## TASK TO COMPLETE
In the records below, begin at the line that has "live value. -/" and stop after the line that has "hx ⟨x, hy, he⟩"; quote those lines verbatim and nothing more.

## RECORDS SUPPLIED
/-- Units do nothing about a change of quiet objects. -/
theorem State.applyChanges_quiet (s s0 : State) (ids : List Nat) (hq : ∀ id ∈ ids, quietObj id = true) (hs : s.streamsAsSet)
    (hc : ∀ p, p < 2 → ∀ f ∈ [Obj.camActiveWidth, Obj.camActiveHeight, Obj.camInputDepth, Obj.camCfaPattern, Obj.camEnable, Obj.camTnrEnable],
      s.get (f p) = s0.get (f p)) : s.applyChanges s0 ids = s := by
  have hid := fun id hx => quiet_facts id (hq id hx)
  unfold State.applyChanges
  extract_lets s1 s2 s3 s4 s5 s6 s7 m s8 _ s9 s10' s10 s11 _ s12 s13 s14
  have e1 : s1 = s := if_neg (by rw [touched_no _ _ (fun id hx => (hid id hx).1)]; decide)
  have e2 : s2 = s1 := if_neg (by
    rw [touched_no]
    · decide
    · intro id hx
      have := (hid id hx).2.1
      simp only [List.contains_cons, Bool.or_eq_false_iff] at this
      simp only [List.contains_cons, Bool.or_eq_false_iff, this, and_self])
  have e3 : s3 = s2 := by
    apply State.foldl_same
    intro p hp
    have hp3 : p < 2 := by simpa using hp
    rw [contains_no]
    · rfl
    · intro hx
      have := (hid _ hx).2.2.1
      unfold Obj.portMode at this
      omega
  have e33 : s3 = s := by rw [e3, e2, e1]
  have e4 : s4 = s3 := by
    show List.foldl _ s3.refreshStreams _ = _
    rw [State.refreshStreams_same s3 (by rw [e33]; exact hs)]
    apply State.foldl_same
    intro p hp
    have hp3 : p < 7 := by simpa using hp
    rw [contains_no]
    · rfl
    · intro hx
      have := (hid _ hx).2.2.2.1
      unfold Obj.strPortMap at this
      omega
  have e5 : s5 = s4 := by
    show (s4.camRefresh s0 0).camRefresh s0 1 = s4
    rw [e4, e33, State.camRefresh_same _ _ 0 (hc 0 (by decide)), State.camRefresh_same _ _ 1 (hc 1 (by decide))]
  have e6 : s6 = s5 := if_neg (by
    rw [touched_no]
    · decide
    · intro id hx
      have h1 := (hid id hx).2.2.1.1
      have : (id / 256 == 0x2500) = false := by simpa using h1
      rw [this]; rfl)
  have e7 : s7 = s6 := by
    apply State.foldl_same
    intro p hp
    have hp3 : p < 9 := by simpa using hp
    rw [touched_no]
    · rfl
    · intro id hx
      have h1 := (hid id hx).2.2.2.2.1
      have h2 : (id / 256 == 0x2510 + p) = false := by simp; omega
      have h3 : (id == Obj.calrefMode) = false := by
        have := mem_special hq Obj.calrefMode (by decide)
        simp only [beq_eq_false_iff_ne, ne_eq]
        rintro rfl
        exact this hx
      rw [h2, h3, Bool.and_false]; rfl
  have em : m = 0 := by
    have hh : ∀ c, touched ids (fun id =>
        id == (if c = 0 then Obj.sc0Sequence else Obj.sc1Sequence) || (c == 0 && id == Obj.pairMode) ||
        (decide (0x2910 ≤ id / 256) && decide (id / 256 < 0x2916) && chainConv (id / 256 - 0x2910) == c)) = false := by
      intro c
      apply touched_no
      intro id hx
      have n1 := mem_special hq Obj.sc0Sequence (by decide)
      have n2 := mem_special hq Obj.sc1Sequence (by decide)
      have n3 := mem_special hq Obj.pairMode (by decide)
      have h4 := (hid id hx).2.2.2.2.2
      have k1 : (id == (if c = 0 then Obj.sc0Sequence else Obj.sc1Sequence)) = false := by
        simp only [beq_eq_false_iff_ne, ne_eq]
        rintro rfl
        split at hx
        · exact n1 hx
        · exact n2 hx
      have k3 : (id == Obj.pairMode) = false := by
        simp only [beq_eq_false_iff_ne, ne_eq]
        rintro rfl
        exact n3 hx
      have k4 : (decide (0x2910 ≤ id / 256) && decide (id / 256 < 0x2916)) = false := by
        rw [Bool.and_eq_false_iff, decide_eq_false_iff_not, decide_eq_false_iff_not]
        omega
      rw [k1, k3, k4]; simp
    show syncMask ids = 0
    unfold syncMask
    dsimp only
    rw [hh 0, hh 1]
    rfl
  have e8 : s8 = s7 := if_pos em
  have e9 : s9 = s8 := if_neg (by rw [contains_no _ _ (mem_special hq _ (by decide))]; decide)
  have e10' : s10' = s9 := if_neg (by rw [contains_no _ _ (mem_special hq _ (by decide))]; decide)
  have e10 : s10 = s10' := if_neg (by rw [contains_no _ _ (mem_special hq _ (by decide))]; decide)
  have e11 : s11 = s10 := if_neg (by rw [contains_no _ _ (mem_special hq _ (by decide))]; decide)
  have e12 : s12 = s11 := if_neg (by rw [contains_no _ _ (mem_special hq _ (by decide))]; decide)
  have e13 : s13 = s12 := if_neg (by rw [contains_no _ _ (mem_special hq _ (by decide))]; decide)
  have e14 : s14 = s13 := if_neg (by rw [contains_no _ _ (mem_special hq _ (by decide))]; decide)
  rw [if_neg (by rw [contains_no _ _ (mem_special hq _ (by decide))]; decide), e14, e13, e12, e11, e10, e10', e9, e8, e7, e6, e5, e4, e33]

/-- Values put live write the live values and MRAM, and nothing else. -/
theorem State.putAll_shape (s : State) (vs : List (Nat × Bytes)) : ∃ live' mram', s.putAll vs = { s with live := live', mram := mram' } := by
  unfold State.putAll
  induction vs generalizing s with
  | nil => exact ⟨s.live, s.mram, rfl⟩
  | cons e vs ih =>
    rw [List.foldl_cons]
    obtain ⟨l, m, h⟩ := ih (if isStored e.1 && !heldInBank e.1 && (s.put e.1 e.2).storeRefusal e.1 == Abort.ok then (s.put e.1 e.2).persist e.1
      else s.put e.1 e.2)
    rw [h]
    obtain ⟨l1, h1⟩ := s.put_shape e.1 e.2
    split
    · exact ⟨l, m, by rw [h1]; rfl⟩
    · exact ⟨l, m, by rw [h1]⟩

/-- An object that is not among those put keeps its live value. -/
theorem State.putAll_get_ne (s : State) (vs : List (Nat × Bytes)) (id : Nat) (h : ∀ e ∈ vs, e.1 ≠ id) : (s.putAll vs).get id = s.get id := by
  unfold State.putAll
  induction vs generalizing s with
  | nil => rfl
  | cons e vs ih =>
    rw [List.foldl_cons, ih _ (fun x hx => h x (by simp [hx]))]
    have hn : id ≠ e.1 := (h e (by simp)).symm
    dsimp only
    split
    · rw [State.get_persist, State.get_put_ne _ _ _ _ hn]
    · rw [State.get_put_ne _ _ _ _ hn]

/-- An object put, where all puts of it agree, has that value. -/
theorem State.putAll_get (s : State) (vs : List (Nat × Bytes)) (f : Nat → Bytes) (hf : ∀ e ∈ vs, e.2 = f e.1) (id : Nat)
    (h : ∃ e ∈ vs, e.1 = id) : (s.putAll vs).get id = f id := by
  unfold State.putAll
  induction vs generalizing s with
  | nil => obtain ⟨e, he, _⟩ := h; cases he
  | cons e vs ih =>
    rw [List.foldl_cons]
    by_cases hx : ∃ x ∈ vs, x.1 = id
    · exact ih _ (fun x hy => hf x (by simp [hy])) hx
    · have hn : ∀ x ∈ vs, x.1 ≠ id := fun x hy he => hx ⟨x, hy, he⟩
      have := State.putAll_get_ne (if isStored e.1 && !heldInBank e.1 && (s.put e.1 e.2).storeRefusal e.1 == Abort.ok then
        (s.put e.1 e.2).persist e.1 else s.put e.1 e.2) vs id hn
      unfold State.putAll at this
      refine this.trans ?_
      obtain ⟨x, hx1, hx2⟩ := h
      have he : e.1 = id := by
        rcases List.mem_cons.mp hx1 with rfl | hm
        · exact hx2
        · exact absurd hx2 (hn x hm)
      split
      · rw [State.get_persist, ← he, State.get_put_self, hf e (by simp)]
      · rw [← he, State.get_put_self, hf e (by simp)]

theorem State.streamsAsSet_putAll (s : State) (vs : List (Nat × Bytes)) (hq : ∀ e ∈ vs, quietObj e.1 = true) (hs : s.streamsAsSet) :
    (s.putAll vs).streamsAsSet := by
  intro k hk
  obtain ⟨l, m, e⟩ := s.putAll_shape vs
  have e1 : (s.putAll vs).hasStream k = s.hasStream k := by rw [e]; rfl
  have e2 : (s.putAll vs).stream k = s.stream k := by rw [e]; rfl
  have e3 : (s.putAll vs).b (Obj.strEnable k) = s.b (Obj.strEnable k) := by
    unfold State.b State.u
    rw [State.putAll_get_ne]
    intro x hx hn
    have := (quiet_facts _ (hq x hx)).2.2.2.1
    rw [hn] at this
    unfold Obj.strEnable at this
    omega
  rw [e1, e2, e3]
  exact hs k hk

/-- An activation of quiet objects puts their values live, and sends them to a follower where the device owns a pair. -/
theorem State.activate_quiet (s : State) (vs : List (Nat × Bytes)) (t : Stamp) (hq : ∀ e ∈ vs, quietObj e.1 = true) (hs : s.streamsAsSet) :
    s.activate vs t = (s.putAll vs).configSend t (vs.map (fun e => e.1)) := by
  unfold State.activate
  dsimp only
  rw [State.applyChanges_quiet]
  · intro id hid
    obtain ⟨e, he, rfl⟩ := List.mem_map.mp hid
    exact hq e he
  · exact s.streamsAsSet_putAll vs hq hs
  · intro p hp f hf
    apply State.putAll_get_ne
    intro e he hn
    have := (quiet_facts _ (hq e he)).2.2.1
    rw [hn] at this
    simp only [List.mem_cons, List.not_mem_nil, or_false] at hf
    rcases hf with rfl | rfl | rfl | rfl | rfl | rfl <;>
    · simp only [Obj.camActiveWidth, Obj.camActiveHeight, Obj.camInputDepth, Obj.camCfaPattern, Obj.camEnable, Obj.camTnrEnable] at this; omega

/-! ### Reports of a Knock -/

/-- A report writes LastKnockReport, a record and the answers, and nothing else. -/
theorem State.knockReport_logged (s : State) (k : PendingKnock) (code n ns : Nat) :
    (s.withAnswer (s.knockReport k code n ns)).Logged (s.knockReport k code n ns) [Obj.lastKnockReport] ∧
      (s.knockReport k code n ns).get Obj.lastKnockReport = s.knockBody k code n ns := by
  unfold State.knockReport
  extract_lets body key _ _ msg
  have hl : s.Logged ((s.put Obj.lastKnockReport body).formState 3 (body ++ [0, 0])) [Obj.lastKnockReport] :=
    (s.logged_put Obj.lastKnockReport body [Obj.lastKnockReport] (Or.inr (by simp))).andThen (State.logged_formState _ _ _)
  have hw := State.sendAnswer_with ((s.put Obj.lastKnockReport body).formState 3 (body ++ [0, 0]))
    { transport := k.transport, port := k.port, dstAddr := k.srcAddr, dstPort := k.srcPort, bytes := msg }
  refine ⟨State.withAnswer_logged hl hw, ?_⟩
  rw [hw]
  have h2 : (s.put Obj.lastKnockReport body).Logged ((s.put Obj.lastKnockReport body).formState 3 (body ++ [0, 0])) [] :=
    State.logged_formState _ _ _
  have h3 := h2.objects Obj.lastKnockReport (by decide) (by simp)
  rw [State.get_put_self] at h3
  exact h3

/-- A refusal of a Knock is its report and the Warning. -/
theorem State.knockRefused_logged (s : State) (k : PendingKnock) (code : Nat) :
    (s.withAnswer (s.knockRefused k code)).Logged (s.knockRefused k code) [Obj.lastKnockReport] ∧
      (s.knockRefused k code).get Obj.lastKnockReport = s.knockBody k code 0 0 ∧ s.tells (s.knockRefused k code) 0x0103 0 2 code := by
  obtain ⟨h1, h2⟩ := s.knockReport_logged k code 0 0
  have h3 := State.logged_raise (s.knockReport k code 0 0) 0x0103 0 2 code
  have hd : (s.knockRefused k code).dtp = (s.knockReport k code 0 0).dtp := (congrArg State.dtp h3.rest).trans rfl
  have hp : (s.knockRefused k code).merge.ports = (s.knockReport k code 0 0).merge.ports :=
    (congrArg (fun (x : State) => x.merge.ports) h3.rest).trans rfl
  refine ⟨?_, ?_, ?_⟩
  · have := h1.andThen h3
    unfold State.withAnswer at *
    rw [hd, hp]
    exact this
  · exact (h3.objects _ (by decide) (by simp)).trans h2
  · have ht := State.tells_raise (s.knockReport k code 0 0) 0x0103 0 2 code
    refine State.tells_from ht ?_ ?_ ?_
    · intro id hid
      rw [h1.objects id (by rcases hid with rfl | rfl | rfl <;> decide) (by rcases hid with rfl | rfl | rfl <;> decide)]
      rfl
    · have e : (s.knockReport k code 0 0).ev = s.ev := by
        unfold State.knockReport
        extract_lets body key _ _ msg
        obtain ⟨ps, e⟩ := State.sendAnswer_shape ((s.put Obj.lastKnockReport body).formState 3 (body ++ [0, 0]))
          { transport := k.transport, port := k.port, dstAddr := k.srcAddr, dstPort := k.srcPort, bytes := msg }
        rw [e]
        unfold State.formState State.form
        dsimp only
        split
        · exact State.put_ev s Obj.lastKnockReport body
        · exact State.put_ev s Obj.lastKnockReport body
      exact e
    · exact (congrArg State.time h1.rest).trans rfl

## EXERCISE RESPONSE
/-- An object that is not among those put keeps its live value. -/
theorem State.putAll_get_ne (s : State) (vs : List (Nat × Bytes)) (id : Nat) (h : ∀ e ∈ vs, e.1 ≠ id) : (s.putAll vs).get id = s.get id := by
  unfold State.putAll
  induction vs generalizing s with
  | nil => rfl
  | cons e vs ih =>
    rw [List.foldl_cons, ih _ (fun x hx => h x (by simp [hx]))]
    have hn : id ≠ e.1 := (h e (by simp)).symm
    dsimp only
    split
    · rw [State.get_persist, State.get_put_ne _ _ _ _ hn]
    · rw [State.get_put_ne _ _ _ _ hn]

/-- An object put, where all puts of it agree, has that value. -/
theorem State.putAll_get (s : State) (vs : List (Nat × Bytes)) (f : Nat → Bytes) (hf : ∀ e ∈ vs, e.2 = f e.1) (id : Nat)
    (h : ∃ e ∈ vs, e.1 = id) : (s.putAll vs).get id = f id := by
  unfold State.putAll
  induction vs generalizing s with
  | nil => obtain ⟨e, he, _⟩ := h; cases he
  | cons e vs ih =>
    rw [List.foldl_cons]
    by_cases hx : ∃ x ∈ vs, x.1 = id
    · exact ih _ (fun x hy => hf x (by simp [hy])) hx
    · have hn : ∀ x ∈ vs, x.1 ≠ id := fun x hy he => hx ⟨x, hy, he⟩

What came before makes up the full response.